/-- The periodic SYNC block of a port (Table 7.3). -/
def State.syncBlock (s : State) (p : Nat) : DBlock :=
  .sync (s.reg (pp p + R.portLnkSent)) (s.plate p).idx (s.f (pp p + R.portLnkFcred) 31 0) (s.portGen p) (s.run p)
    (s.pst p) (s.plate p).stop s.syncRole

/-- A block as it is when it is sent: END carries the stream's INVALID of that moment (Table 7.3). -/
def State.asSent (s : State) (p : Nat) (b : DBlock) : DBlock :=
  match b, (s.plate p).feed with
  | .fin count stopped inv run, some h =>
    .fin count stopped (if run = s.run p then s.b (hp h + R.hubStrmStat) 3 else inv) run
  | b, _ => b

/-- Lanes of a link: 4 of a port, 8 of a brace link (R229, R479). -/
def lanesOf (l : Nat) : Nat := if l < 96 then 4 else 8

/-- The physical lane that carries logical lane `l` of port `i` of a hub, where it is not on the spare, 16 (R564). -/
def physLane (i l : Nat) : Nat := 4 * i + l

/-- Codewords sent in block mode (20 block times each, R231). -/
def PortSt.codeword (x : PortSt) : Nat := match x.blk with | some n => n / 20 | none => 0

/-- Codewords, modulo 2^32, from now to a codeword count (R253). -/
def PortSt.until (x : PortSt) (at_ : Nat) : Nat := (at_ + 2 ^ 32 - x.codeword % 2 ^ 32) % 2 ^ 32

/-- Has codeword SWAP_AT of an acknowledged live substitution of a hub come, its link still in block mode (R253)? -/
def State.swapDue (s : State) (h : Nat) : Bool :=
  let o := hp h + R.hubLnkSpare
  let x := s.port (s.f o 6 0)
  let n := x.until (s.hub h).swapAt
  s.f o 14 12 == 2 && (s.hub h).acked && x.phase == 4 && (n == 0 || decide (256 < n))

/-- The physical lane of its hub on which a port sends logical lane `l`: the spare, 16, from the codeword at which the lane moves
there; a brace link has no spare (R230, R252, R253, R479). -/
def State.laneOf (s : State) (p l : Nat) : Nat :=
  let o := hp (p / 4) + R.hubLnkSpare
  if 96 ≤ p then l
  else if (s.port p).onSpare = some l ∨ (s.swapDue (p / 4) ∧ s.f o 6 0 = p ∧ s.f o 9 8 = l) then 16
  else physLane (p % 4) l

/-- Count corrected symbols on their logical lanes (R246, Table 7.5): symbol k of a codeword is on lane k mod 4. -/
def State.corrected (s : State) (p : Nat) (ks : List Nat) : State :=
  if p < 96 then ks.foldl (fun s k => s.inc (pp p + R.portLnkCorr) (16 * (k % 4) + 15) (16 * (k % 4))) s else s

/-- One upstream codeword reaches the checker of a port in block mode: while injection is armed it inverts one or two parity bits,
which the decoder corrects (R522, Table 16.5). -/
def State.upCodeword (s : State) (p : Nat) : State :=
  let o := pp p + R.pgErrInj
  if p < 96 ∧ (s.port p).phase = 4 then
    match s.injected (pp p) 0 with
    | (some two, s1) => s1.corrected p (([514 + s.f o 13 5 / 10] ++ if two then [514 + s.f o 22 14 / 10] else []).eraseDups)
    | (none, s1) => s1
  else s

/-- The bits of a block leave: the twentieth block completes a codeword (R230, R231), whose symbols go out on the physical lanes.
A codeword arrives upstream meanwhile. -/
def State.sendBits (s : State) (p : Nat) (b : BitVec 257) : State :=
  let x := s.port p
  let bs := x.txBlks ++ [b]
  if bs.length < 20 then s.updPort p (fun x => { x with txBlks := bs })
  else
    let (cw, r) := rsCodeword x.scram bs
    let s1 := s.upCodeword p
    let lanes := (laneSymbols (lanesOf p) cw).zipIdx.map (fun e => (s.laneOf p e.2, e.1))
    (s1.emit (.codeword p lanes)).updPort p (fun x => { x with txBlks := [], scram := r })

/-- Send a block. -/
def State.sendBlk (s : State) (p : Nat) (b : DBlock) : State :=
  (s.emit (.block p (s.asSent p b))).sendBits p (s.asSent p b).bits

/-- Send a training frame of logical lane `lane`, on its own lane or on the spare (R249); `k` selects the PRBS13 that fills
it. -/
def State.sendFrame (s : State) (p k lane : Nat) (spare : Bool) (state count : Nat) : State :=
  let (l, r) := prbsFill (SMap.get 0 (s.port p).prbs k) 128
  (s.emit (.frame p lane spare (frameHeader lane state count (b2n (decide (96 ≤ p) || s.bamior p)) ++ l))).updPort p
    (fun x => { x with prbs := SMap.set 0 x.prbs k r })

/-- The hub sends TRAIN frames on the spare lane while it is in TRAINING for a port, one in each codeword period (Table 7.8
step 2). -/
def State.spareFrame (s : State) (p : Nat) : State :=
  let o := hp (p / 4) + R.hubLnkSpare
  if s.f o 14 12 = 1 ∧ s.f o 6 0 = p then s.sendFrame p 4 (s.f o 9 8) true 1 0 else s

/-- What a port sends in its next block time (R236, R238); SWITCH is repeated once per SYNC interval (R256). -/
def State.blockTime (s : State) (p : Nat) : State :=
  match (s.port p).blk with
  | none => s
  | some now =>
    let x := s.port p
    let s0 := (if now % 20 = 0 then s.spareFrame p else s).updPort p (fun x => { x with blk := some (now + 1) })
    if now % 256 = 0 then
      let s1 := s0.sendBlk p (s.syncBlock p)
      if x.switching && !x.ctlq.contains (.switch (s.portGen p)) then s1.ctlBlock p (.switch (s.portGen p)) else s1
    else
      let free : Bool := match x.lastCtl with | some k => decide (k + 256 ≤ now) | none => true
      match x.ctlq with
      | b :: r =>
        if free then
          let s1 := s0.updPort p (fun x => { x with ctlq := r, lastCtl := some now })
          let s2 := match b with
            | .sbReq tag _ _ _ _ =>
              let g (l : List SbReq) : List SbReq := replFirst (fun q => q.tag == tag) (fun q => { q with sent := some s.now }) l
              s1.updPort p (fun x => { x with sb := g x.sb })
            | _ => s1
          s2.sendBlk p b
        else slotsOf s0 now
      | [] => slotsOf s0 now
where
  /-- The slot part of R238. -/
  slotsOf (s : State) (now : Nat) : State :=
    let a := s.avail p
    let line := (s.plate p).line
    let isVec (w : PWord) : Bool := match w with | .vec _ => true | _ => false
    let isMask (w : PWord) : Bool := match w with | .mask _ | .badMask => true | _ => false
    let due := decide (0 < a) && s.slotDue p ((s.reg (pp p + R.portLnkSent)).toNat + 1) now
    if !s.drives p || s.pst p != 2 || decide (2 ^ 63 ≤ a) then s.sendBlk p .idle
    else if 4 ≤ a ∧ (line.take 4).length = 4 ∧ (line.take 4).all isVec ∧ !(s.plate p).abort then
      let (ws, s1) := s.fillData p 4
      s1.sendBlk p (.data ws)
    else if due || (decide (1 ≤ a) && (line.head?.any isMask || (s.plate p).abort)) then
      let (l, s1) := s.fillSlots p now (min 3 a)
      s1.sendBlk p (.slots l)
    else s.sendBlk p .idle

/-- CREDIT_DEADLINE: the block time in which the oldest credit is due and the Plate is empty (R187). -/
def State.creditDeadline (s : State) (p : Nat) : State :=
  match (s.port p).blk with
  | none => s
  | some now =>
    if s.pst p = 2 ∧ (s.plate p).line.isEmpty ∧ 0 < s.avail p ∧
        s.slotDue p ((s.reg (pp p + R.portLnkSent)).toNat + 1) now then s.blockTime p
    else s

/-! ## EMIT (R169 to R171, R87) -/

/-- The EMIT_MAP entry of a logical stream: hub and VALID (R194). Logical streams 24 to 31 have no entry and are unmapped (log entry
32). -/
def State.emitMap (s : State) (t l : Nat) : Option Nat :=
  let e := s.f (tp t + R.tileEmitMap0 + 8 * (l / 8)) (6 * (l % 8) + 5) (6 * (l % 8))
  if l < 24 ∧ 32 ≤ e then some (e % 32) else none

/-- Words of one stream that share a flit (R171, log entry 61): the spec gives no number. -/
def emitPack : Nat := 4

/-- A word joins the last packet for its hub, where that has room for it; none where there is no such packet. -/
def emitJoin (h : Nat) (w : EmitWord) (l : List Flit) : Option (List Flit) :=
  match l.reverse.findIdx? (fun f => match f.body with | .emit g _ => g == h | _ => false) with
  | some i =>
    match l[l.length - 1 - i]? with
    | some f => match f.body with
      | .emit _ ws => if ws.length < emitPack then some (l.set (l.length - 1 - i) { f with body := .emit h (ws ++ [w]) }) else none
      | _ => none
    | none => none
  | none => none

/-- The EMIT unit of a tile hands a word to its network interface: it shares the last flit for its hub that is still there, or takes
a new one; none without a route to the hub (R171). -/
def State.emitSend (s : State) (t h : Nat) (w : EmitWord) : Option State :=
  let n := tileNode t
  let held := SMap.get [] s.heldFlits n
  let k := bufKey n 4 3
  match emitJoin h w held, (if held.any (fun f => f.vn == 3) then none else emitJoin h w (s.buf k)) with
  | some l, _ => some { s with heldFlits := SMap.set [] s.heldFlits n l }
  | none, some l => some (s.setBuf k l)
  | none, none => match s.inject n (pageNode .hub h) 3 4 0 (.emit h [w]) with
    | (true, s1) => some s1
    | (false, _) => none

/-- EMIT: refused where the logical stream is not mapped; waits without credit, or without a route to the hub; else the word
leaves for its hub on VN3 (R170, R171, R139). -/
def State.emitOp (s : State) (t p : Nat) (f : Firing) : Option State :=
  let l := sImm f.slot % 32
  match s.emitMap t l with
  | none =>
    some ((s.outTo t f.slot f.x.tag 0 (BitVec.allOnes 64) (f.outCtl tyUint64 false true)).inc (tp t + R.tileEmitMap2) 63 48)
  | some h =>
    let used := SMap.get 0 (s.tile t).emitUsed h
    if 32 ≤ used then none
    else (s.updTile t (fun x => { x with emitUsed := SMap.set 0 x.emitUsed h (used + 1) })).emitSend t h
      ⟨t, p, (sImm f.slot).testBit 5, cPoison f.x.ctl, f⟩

--

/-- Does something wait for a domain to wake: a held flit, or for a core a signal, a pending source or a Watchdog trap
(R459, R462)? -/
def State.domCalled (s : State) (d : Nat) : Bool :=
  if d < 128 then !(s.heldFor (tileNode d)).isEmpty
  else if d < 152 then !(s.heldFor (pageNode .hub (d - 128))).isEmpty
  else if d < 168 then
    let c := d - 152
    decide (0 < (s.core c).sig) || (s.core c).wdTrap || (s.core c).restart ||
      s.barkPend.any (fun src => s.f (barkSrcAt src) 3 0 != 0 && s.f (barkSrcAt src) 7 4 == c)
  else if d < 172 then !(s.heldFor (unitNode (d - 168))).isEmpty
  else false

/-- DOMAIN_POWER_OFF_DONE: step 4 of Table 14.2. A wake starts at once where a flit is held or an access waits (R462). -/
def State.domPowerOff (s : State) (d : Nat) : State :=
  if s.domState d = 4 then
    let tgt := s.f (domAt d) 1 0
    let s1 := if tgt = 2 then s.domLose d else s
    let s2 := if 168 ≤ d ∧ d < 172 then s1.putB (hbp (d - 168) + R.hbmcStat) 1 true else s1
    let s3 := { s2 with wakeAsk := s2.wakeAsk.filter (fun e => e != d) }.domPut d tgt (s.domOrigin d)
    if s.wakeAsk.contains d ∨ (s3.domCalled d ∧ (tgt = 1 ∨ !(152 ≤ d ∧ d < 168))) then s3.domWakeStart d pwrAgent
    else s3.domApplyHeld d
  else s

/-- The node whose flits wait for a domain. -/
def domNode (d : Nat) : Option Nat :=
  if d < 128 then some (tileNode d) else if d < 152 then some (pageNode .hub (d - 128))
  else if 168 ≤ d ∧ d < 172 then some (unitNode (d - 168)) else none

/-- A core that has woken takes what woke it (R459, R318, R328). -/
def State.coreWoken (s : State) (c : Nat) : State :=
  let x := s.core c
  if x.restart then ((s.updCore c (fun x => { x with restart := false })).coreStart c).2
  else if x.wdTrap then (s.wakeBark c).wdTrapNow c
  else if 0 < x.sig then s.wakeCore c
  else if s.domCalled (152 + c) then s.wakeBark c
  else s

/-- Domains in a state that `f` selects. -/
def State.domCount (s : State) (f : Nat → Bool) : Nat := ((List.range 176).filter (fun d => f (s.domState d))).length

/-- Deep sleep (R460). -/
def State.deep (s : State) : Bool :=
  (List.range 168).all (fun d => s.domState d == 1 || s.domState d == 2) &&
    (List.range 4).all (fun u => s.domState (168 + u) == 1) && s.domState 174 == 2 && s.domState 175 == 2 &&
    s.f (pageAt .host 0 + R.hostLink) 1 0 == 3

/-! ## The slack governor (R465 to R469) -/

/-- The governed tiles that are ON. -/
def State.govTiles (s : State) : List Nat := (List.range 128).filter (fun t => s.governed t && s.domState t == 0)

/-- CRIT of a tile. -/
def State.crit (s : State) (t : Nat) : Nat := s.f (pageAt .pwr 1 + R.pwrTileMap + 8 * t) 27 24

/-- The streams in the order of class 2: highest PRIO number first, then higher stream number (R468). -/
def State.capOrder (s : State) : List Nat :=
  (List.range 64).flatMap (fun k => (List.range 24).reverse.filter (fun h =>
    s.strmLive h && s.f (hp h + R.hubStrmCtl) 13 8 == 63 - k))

What is expected: Print, without alteration, only the lines above between the one holding "h [w]) with" and the one holding "else the word", inclusive.

Answer box:
  | none, none => match s.inject n (pageNode .hub h) 3 4 0 (.emit h [w]) with
    | (true, s1) => some s1
    | (false, _) => none

/-- EMIT: refused where the logical stream is not mapped; waits without credit, or without a route to the hub; else the word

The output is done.